--- START ---
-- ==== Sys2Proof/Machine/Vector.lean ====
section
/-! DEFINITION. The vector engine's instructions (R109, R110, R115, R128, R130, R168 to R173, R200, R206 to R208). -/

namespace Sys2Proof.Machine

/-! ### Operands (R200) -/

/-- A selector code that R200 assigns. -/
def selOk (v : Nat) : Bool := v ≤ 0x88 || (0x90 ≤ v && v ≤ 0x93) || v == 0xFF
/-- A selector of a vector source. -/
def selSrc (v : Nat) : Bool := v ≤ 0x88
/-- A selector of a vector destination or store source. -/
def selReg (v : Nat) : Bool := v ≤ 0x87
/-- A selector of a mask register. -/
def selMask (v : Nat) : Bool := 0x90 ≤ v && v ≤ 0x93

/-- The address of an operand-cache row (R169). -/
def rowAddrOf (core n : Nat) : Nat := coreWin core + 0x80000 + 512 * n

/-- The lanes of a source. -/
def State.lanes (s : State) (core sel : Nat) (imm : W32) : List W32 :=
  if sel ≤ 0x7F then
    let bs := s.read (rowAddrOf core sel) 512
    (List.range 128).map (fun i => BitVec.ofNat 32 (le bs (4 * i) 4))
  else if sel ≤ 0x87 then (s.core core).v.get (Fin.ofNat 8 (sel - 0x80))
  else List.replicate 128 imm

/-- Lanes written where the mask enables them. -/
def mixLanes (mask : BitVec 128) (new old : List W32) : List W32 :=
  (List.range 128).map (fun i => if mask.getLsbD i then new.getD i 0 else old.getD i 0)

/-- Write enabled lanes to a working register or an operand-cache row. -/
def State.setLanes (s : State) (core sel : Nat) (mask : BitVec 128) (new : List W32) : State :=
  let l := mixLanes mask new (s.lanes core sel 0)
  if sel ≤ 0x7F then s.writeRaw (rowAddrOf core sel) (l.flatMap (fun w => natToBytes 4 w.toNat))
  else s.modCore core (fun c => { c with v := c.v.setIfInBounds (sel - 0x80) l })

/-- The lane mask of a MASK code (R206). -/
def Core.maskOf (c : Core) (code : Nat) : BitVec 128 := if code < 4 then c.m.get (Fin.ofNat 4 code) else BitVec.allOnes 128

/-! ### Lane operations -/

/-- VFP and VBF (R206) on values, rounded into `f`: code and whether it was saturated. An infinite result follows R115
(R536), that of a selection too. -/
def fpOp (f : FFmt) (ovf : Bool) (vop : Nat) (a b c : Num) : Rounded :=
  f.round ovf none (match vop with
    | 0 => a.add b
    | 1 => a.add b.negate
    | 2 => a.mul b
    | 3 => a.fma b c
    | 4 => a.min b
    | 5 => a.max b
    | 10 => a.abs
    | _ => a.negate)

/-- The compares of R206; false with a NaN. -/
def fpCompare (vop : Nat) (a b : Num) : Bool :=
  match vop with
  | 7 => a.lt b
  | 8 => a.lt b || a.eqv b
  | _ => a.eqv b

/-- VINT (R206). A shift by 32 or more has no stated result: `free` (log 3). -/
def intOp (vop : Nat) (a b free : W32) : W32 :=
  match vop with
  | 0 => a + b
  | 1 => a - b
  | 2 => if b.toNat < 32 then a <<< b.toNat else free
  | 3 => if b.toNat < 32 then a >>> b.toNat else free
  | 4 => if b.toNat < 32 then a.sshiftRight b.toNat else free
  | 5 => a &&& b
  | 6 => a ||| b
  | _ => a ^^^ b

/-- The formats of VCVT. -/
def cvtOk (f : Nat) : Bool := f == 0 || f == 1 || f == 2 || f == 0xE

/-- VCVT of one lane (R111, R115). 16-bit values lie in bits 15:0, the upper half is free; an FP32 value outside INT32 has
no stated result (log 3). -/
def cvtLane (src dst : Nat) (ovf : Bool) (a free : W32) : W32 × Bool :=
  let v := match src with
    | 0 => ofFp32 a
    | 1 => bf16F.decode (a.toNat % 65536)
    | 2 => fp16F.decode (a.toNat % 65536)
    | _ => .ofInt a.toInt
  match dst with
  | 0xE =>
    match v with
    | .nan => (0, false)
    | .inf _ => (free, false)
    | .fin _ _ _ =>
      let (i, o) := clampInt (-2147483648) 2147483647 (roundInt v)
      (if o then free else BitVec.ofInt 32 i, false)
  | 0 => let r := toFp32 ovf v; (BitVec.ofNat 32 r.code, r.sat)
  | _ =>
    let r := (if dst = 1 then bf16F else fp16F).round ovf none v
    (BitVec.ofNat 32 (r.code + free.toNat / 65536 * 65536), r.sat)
--- END ---
_Problem to solve_.
Reproduce the material above exactly, beginning at its first line and ending with the line that holds "vector source. -/". Include nothing else.

_Result_.
-- ==== Sys2Proof/Machine/Vector.lean ====
section
/-! DEFINITION. The vector engine's instructions (R109, R110, R115, R128, R130, R168 to R173, R200, R206 to R208). -/

namespace Sys2Proof.Machine

/-! ### Operands (R200) -/

/-- A selector code that R200 assigns. -/
def selOk (v : Nat) : Bool := v ≤ 0x88 || (0x90 ≤ v && v ≤ 0x93) || v == 0xFF
/-- A selector of a vector source. -/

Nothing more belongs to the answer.